Identifying performance bottlenecks in CDNs through TCP-level monitoring

  • Authors:
  • Peng Sun;Minlan Yu;Michael J. Freedman;Jennifer Rexford

  • Affiliations:
  • Princeton University, Princeton, NJ, USA;Princeton University, Princeton, NJ, USA;Princeton University, Princeton, NJ, USA;Princeton University, Princeton, NJ, USA

  • Venue:
  • Proceedings of the first ACM SIGCOMM workshop on Measurements up the stack
  • Year:
  • 2011

Quantified Score

Hi-index 0.02

Visualization

Abstract

Content distribution networks (CDNs) need to make decisions, such as server selection and routing, to improve performance for their clients. The performance may be limited by various factors such as packet loss in the network, a small receive buffer at the client, or constrained server CPU and disk resources. Conventional measurement techniques are not effective for distinguishing these performance problems: application-layer logs are too coarse-grained, while network-level traces are too expensive to collect all the time. We argue that passively monitoring the transport-level statistics in the server's network stack is a better approach. This paper presents a tool for monitoring and analyzing TCP statistics, and an analysis of a CoralCDN node in PlanetLab for six weeks.

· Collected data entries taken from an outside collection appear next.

/-- A machine is inside a call, or idle, or about to run a command of the host. -/
theorem State.call_cases (s : State) :
    (∃ c, s.call = some c) ∨ (s.call = none ∧ s.host = []) ∨ ∃ cmd rest, s.Issues cmd rest := by
  cases hc : s.call with
  | some c => exact .inl ⟨c, rfl⟩
  | none =>
    cases hh : s.host with
    | nil => exact .inr (.inl ⟨rfl, rfl⟩)
    | cons cmd rest => exact .inr (.inr ⟨cmd, rest, hc, hh⟩)

/-- Everything a step that answers a next state can be: one inside a call, one command of the host, or none. -/
theorem step_next_cases (h : step s = .next t) :
    s.call ≠ none ∧ s.CallFrame t ∨
    (∃ cmd rest, s.Issues cmd rest ∧ runCommand cmd { s with host := rest, result := none } = .next t) ∨
    t = s := by
  obtain ⟨c, hc⟩ | ⟨hc, hh⟩ | ⟨cmd, rest, hi⟩ := s.call_cases
  · exact .inl ⟨by simp [hc], step_inCall_frame hc h⟩
  · rw [step_idle hc hh] at h
    split at h
    · cases h
    · exact .inr (.inr (Host.Outcome.next.inj h).symm)
  · exact .inr (.inl ⟨cmd, rest, hi, (step_issues hi).symm.trans h⟩)

/-- Settles O34: a step inside a call writes none of them, and a command only its own register or flag. -/
theorem onlyResetAndHostWriteXYCIDBV : Obligations.OnlyResetAndHostWriteXYCIDBV := by
  unfold Obligations.OnlyResetAndHostWriteXYCIDBV
  intro s t h hreset
  obtain ⟨-, hF⟩ | ⟨cmd, rest, hi, hrun⟩ | rfl := step_next_cases h
  · exact ⟨absurd hF.x, absurd hF.y, fun f hf => absurd (hF.flags f hf)⟩
  · have hne : cmd ≠ .reset := by
      rintro rfl
      exact hreset.elim (absurd hi.1) fun hh => hh rest hi.2
    refine ⟨fun hx => ?_, fun hy => ?_, fun f _ hf => ?_⟩
    · obtain ⟨v, rfl⟩ := runCommand_readReg (p := .x) hrun hne hx
      exact ⟨v, rest, hi⟩
    · obtain ⟨v, rfl⟩ := runCommand_readReg (p := .y) hrun hne hy
      exact ⟨v, rest, hi⟩
    · obtain ⟨e, rfl⟩ := runCommand_readFlag hrun hne hf
      exact ⟨e, rest, hi⟩
  · exact ⟨absurd rfl, absurd rfl, fun _ _ => absurd rfl⟩

/-- Settles O35: of all steps only the reset command writes one of the two. -/
theorem initializedAndConfigStay : Obligations.InitializedAndConfigStay := by
  unfold Obligations.InitializedAndConfigStay
  intro s t h
  have key : t.cfg = s.cfg ∧
      ((∃ rest, s.Issues .reset rest) ∧ t.initialized = true ∨ t.initialized = s.initialized) := by
    obtain ⟨-, hF⟩ | ⟨cmd, rest, hi, hrun⟩ | rfl := step_next_cases h
    · exact ⟨hF.cfg, .inr hF.initialized⟩
    · obtain ⟨hcfg, ⟨rfl, hset⟩ | hkeep⟩ := runCommand_cfg_initialized hrun
      · exact ⟨hcfg, .inl ⟨⟨rest, hi⟩, hset⟩⟩
      · exact ⟨hcfg, .inr hkeep⟩
    · exact ⟨rfl, .inr rfl⟩
  obtain ⟨hcfg, ⟨hissues, hset⟩ | hkeep⟩ := key
  · exact ⟨hcfg, fun _ => hset, fun _ _ => hissues⟩
  · exact ⟨hcfg, fun hs => hkeep.trans hs, fun hs ht => by simp [hkeep, hs] at ht⟩

/-! ### What the host writes it reads back -/

/-- Two commands, of which the first answers a next state that issues the second. -/
theorem run_two_issues {u : State} {c d : Command} {rest : List Command} (hs : s.Issues c (d :: rest))
    (hc : runCommand c { s with host := d :: rest, result := none } = .next t) (ht : t.Issues d rest)
    (hd : runCommand d { t with host := rest, result := none } = .next u) : run 2 s = .next u := by
  simp only [run_succ, run_zero, step_issues hs, hc, step_issues ht, hd]

theorem readReturns_of_initialized (r : Result) (hs : s.initialized = true) :
    readReturns r s = .next (s.returns r) :=
  if_pos hs

/-- Settles O48: the write and the read are two commands, and a read after a write is `State.readReg_writeReg` and
`Flags.read_write`. -/
theorem hostRegisterAccess : Obligations.HostRegisterAccess := by
  unfold Obligations.HostRegisterAccess
  intro s rest hcall hinit
  refine ⟨fun r q v hh => ?_, fun w hh => ?_, fun f g e hh => ?_⟩
  · refine ⟨_, run_two_issues ⟨hcall, hh⟩ rfl ⟨by simp [hcall], by simp⟩
      (readReturns_of_initialized _ (by simp [hinit])), ?_, ?_, fun p => ?_⟩
    · exact congrArg (fun b => some (Result.byte b)) (State.readReg_writeReg _ r q v)
    · cases r <;> rfl
    · exact State.readReg_writeReg _ r p v
  · exact run_two_issues ⟨hcall, hh⟩ rfl ⟨hcall, rfl⟩ (readReturns_of_initialized _ hinit)
  · refine ⟨_, run_two_issues ⟨hcall, hh⟩ rfl ⟨hcall, rfl⟩ (readReturns_of_initialized _ hinit), ?_, rfl, fun p => ?_⟩
    · exact congrArg (fun b => some (Result.bit b)) (Flags.read_write s.flags f g e)
    · exact Flags.read_write s.flags f p e

/-! ### Where a step stops -/

/-- The commands that are refused before the first reset (10_state.md R33, 40_engine.md R98). -/
abbrev Command.NeedsReset (c : Command) : Prop :=
  (∃ b, c = .execute b) ∨ (∃ r, c = .readReg r) ∨ c = .readPc ∨ ∃ f, c = .readFlag f

/-- Why a command is refused, if it is. -/
abbrev Command.RefusedFor (c : Command) (s : State) (r : Refusal) : Prop :=
  (r = .notInitialized ∧ s.initialized = false ∧ c.NeedsReset) ∨
  (r = .negativeBudget ∧ s.initialized = true ∧ ∃ b < 0, c = .execute b)

theorem readReturns_refused_iff {q : Result} {r : Refusal} :
    readReturns q s = .refused r ↔ r = .notInitialized ∧ s.initialized = false := by
  cases hs : s.initialized <;> simp [readReturns, hs, eq_comm]

theorem beginExecute_refused_iff {b : Int} {r : Refusal} :
    beginExecute b s = .refused r ↔
      (r = .notInitialized ∧ s.initialized = false) ∨ (r = .negativeBudget ∧ s.initialized = true ∧ b < 0) := by
  cases hs : s.initialized with
  | false => simp [beginExecute, hs, eq_comm]
  | true =>
    cases b with
    | negSucc n => simp [beginExecute, hs, eq_comm, Int.negSucc_lt_zero]
    | ofNat n => cases hf : s.fault <;> simp [beginExecute, hs, hf]

theorem runCommand_refused_iff {c : Command} {r : Refusal} :
    runCommand c s = .refused r ↔ c.RefusedFor s r := by
  cases c with
  | execute b => simp [runCommand, Command.RefusedFor, Command.NeedsReset, beginExecute_refused_iff]
  | readReg | readPc | readFlag => simp [runCommand, Command.RefusedFor, Command.NeedsReset, readReturns_refused_iff]
  | reset | writeReg | writePc | writeFlag | memInit => simp [runCommand]
  | memRead addr => cases h : memRead s.mem addr <;> simp [runCommand, h]
  | memWrite addr v => cases h : memWrite s.mem addr v <;> simp [runCommand, h, writeReturns]
  | memWriteWord addr w => cases h : memWriteWord s.mem addr w <;> simp [runCommand, h, writeReturns]

theorem readReturns_ne_fault (q : Result) (s : State) (f : Fault) : readReturns q s ≠ .fault f := by
  cases hs : s.initialized <;> simp [readReturns, hs]

theorem beginExecute_ne_fault (b : Int) (s : State) (f : Fault) : beginExecute b s ≠ .fault f := by
  cases hs : s.initialized with
  | false => simp [beginExecute, hs]
  | true =>
    cases b with
    | negSucc n => simp [beginExecute, hs]
    | ofNat n => cases hf : s.fault <;> simp [beginExecute, hs, hf]

/-- No command ends in a fault: an address outside memory is answered to the host (60_exceptions.md R154). -/
theorem runCommand_ne_fault (c : Command) (s : State) (f : Fault) : runCommand c s ≠ .fault f := by
  cases c with
  | execute b => exact beginExecute_ne_fault b s f
  | readReg | readPc | readFlag => exact readReturns_ne_fault _ s f
  | reset | writeReg | writePc | writeFlag | memInit => simp [runCommand]
  | memRead addr => cases h : memRead s.mem addr <;> simp [runCommand, h]
  | memWrite addr v => cases h : memWrite s.mem addr v <;> simp [runCommand, h, writeReturns]
  | memWriteWord addr w => cases h : memWriteWord s.mem addr w <;> simp [runCommand, h, writeReturns]

/-- Inside a call every step answers a next state. -/
theorem step_inCall {c : Call} (hc : s.call = some c) : ∃ t, step s = .next t := by
  by_cases hcyc : 0 < c.cyc
  · obtain ⟨t, ht, -⟩ := loopBody_cases s
    exact ⟨t, (step_running s hc hcyc).trans ht⟩
  · exact ⟨_, step_returns s hc hcyc⟩

theorem step_refused_iff {r : Refusal} :
    step s = .refused r ↔ ∃ cmd rest, s.Issues cmd rest ∧ cmd.RefusedFor s r := by
  constructor
  · intro h
    obtain ⟨c, hc⟩ | ⟨hc, hh⟩ | ⟨cmd, rest, hi⟩ := s.call_cases
    · obtain ⟨t, ht⟩ := step_inCall hc
      cases ht.symm.trans h
    · rw [step_idle hc hh] at h
      split at h <;> cases h
    · have hr := runCommand_refused_iff.mp ((step_issues hi).symm.trans h)
      exact ⟨cmd, rest, hi, hr⟩
  · rintro ⟨cmd, rest, hi, hr⟩
    exact (step_issues hi).trans (runCommand_refused_iff.mpr hr)

theorem step_fault_iff {f : Fault} :
    step s = .fault f ↔ s.call = none ∧ s.host = [] ∧ s.fault = some f := by
  constructor
  · intro h
    obtain ⟨c, hc⟩ | ⟨hc, hh⟩ | ⟨cmd, rest, hi⟩ := s.call_cases
    · obtain ⟨t, ht⟩ := step_inCall hc
      cases ht.symm.trans h
    · rw [step_idle hc hh] at h
      split at h
      next hf => exact ⟨hc, hh, hf.trans (congrArg some (Host.Outcome.fault.inj h))⟩
      next => cases h
    · exact absurd ((step_issues hi).symm.trans h) (runCommand_ne_fault _ _ _)
  · rintro ⟨hc, hh, hf⟩
    rw [step_idle hc hh, hf]

/-- Settles O49, from `step_fault_iff` and `step_refused_iff`. -/
theorem stepStopsExactlyHere : Obligations.StepStopsExactlyHere := by
  unfold Obligations.StepStopsExactlyHere
  refine ⟨fun s f => step_fault_iff, fun s => ?_, fun s => ?_, fun s r h => ?_⟩
  · rw [step_refused_iff]
    constructor
    · rintro ⟨cmd, rest, hi, ⟨-, hinit, hcmd⟩ | ⟨hr, -⟩⟩
      · refine ⟨hinit, ?_⟩
        obtain ⟨b, rfl⟩ | ⟨r, rfl⟩ | rfl | ⟨f, rfl⟩ := hcmd
        · exact .inl ⟨b, rest, hi⟩
        · exact .inr (.inl ⟨r, rest, hi⟩)
        · exact .inr (.inr (.inl ⟨rest, hi⟩))
        · exact .inr (.inr (.inr ⟨f, rest, hi⟩))
      · cases hr
    · rintro ⟨hinit, ⟨b, rest, hi⟩ | ⟨r, rest, hi⟩ | ⟨rest, hi⟩ | ⟨f, rest, hi⟩⟩
      · exact ⟨_, rest, hi, .inl ⟨rfl, hinit, .inl ⟨b, rfl⟩⟩⟩
      · exact ⟨_, rest, hi, .inl ⟨rfl, hinit, .inr (.inl ⟨r, rfl⟩)⟩⟩
      · exact ⟨_, rest, hi, .inl ⟨rfl, hinit, .inr (.inr (.inl rfl))⟩⟩
      · exact ⟨_, rest, hi, .inl ⟨rfl, hinit, .inr (.inr (.inr ⟨f, rfl⟩))⟩⟩
  · rw [step_refused_iff]
    constructor
    · rintro ⟨cmd, rest, hi, ⟨hr, -⟩ | ⟨-, hinit, b, hb, rfl⟩⟩
      · cases hr
      · exact ⟨hinit, b, rest, hb, hi⟩
    · rintro ⟨hinit, b, rest, hb, hi⟩
      exact ⟨_, rest, hi, .inr ⟨rfl, hinit, b, hb, rfl⟩⟩
  · obtain ⟨cmd, rest, -, ⟨hr, -⟩ | ⟨hr, -⟩⟩ := step_refused_iff.mp h
    · exact .inl hr
    · exact .inr hr

/-! ### The cycle counter and PC -/

theorem map_charge_zero (q : Option Call) : q.map (Call.charge 0) = q := by
  cases q <;> simp [Call.charge]

theorem map_charge_charge (q : Option Call) (j k : Nat) :
    (q.map (Call.charge j)).map (Call.charge k) = q.map (Call.charge (j + k)) := by
  cases q <;> simp

/-- The push does not read the call it runs in. -/
theorem pushReturn_withCall (ret : Word) (s : State) (q : Option Call) :
    pushReturn ret { s with call := q } = { pushReturn ret s with call := q.map (Call.charge 2) } := by
  unfold pushReturn
  cases s.cfg.jsrStack with
  | descending => simp only [pushReturnDescending_eq]; rfl
  | legacy => simp only [pushReturnLegacy_eq]; rfl

/-- What an instruction leaves and the cycles it charges are the same in every call. -/
theorem exec_withCall (i : Instr) (s : State) : ∃ t k, exec i s = .next t ∧
    ∀ q : Option Call, exec i { s with call := q } = .next { t with call := q.map (Call.charge k) } := by
  cases i with
  | ldaImm imm8 => exact ⟨loadA imm8 s, 0, rfl, fun q => by rw [map_charge_zero]; rfl⟩
  | ldaZp zp => exact ⟨_, 1, rfl, fun q => rfl⟩
  | ldaZpx zp => exact ⟨_, 2, rfl, fun q => by rw [← map_charge_charge q 1 1]; rfl⟩
  | jsr target =>
    refine ⟨jsrNext target s, 3, rfl, fun q => ?_⟩
    change Host.Outcome.next (jsrNext target { s with call := q }) = _
    rw [← map_charge_charge q 2 1, jsrNext, pushReturn_withCall]
    rfl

Our analysis shows that more than 10% of connections are server-limited at least 40% of the time, and many connections are limited by the congestion window despite no packet loss. Still, we see that clients in 377 Autonomous Systems (ASes) experience persistent packet loss. By separating network congestion from other performance problems, our analysis provides a much more accurate view of the performance of the network paths than what is possible with server logs alone.